This week, I've been in clean out mode - cleaning out my email, and cleaning up my blog, deleting old entries I started and never finished, when I stumbled upon a post about Marissa Mayer, who last year left Google to become the CEO of Yahoo. So many thoughts I felt then have resurfaced in light of her recent (and now strangely controversial) appearance in Vogue, that I thought I'd finish it.
Marissa Mayer's decision to leave Google (who does that?) to take over a long-struggling Yahoo would've been newsworthy enough to make headlines, but when news of her job change broke, the conversation about Mayer quickly shifted away from business models and projections. Soon it seemed all anyone wanted to talk about was her age, her gender and the fact that she was pregnant with her first child.
The conversation disappointed me, not to mention, bored me to tears; are we still underestimating each other based on age, gender and impending motherhood? I thought we'd moved on and had accepted that there are young, intelligent, even pregnant women capable of running Fortune 500 companies.
Apparently not, since it seems every operational decision Mayer makes at Yahoo makes its way into the headlines, from the company's beefed up maternity policy to her nixing employees' right to work from home.
This week, Yahoo topped Google in total web traffic, which is certainly newsworthy, and presumably a big win for Mayer's leadership. Only it was her feature in Vogue that anyone seemed to want to talk about. And here we go with the decades-long (read: unoriginal, tired, BORING) debate over whether women can be both powerful and fashionable.
Should a CEO be posing in a fashion magazine? Won't that undermine her position as a business woman?
Maybe my vantage point gives me a different perspective, because in both my professional and personal life, I am surrounded by gorgeous, intelligent, and yes, stylish women. I don't want to speak for anyone, but I'm almost positive that if Vogue came a callin' anyone of us, we wouldn't hesitate to enthusiastically say YES, without wondering if there was a deeper meaning or if our intentions in doing so might be misconstrued as something else.
I mean, it's a photo shoot. For Vogue. Can't it just be that?
I almost did a back flip in my house when I read TIME writer Anna Holmes say so eloquently exactly how I feel -
" . . . the debates . . . make me yearn for a time when female competence in one area is not undermined by enthusiasm for another, in which women in positions of power are so commonplace that we do not feel compelled to divine motive or find symbolism in every remark they make, corporate policy they enact or fashion spread they pose for."
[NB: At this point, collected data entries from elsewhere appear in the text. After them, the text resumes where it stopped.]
-- ==== Sys2Proof/Machine/CmdQueue.lean ====
section
/-! DEFINITION. The meanings of the queue, doorbell, collective and management rows (07, 12). -/

namespace Sys2Proof.Machine

/-- R220, R221. -/
def execDoorbellTail (func q : Nat) (half : Half) (index : W32) (s : State) : Host.Outcome State Fault Refusal :=
  .next (doorbellTail func q half index s)

/-- R220, R221. -/
def execDoorbellHead (func q : Nat) (half : Half) (index : W32) (s : State) : Host.Outcome State Fault Refusal :=
  .next (doorbellHead func q half index s)

/-- R231. -/
def execDoorbellArm (func q : Nat) (index : W32) (s : State) : Host.Outcome State Fault Refusal :=
  .next (doorbellArm func q index s)

/-- R231. -/
def execInterruptCoalTimeout (q : Nat) (s : State) : Host.Outcome State Fault Refusal := .next (interruptCoalTimeout q s)

/-- R241 to R247. -/
def execCommandFetch (q : Nat) (s : State) : Host.Outcome State Fault Refusal := .next (commandFetch q s)

/-- R228, R190, R246. -/
def execCommandComplete (id : Nat) (s : State) : Host.Outcome State Fault Refusal := .next (commandComplete id s)

/-- R240. -/
def execWorkDeclare (id : Nat) (s : State) : Host.Outcome State Fault Refusal :=
  .next (s.runCmd id 0x0303 (checkedBody workDeclareChecks workDeclareDo))

/-- R236, R237. -/
def execAllReduce (id : Nat) (others : List (Nat × List Byte)) (s : State) : Host.Outcome State Fault Refusal :=
  .next (s.runCmd id 0x0401 (collBody others))

/-- R236, R237. -/
def execReduceScatter (id : Nat) (others : List (Nat × List Byte)) (s : State) : Host.Outcome State Fault Refusal :=
  .next (s.runCmd id 0x0402 (collBody others))

/-- R236. -/
def execAllGather (id : Nat) (others : List (Nat × List Byte)) (s : State) : Host.Outcome State Fault Refusal :=
  .next (s.runCmd id 0x0403 (collBody others))

/-- R236. -/
def execBroadcast (id : Nat) (others : List (Nat × List Byte)) (s : State) : Host.Outcome State Fault Refusal :=
  .next (s.runCmd id 0x0404 (collBody others))

/-- R236. -/
def execBarrier (id : Nat) (s : State) : Host.Outcome State Fault Refusal := .next (s.runCmd id 0x0405 (collBody []))

/-- R236, R342. -/
def execCollectiveTimeout (id : Nat) (s : State) : Host.Outcome State Fault Refusal := .next (collectiveTimeout id s)

/-- R222. -/
def execQueueCreate (id : Nat) (s : State) : Host.Outcome State Fault Refusal :=
  .next (s.runCmd id 0x0806 (checkedBody queueCreateChecks queueCreateDo))

/-- R223. -/
def execQueueDestroy (id : Nat) (s : State) : Host.Outcome State Fault Refusal :=
  .next (s.runCmd id 0x0807 (checkedBody queueDestroyChecks queueDestroyDo))

/-- R224. -/
def execCtxCreate (id : Nat) (s : State) : Host.Outcome State Fault Refusal :=
  .next (s.runCmd id 0x0808 (checkedBody ctxCreateChecks ctxCreateDo))

/-- R224, R410. -/
def execCtxDestroy (id : Nat) (s : State) : Host.Outcome State Fault Refusal :=
  .next (s.runCmd id 0x0809 (checkedBody ctxDestroyChecks ctxDestroyDo))

/-- R395 to R397. -/
def execVfCreate (id : Nat) (s : State) : Host.Outcome State Fault Refusal :=
  .next (s.runCmd id 0x080D (checkedBody vfCreateChecks vfCreateDo))

/-- R398. -/
def execVfDestroy (id : Nat) (s : State) : Host.Outcome State Fault Refusal :=
  .next (s.runCmd id 0x080E (checkedBody vfDestroyChecks vfDestroyDo))

end Sys2Proof.Machine
end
What's funny is that these elements of Mayer's personality that many find to be at odds (A computer nerd who likes Oscar de la Renta? Whaaaat?) are the very ones that I think make her so very interesting - she's a Stanford graduate, the first female engineer hired at Google, a board member at the San Francisco Museum of Modern Art and the New York City Ballet. When she got married, she threw an extravagant wedding that included a musical performance by the Killers. She plays Candy Crush on her iPhone and, surprise, surprise, she loves fashion.
I’m equal parts inspired by her, intimidated by her and convinced that despite her off the charts intelligence and success that she and I could actually hang out and be friends.
The more I've read about Mayer, the more I think I have finally found a person who is living, breathing proof that women can indeed have it all. Only Mayer herself wouldn't say that's the case.
In fact, a couple of years ago, in remarks she made at the Campaign for the American Conversation, Mayer said, "You can't have everything you want, but you can have everything that matters to you."
At that same event, my Twitter pal (and newly appointed Director of Digital Innovation at TIME) Callie Schweitzer had the opportunity to ask her, “What’s the best advice you’ve ever received?”
Shockingly - Mayer didn't say, "Once you become a CEO, abandon your personal interests and only do business executive-appropriate things," nor did she say, "Stay away from Vogue fashion shoots for it might undermine your authority."
Her response: "Find your rhythm.”
Find what matters to you and make time for it.
That, of course, involves identifying what matters to you, which for me has been the most challenging part of the equation. But as someone always seeking balance in my life and who often feels that there aren't enough hours in the day to do all of the things that I want/need to do, Mayer's advice makes so much sense to me and brings calm to a subject that usually gives me much anxiety.
Mayer has always loved fashion - so when Vogue actually did come calling her - and in staying with her own rhythm, of course she agreed to do it. Must we assume she did so at the expense of running her own company, or to the detriment her own image?
Why? Because what everyone else thinks likely doesn't matter to her.
No, you cannot have it all - including the approval of every journalist and blogger about every decision that you make. But the things that you really care about? Well, those are yours for the taking.
So if it's cupcakes, or Irish goodbyes, or computer coding - and in Mayer's case, it's all of those things - find your rhythm.
"You can't have everything you want, but you can have everything that matters to you."
So find what matters, and go get it.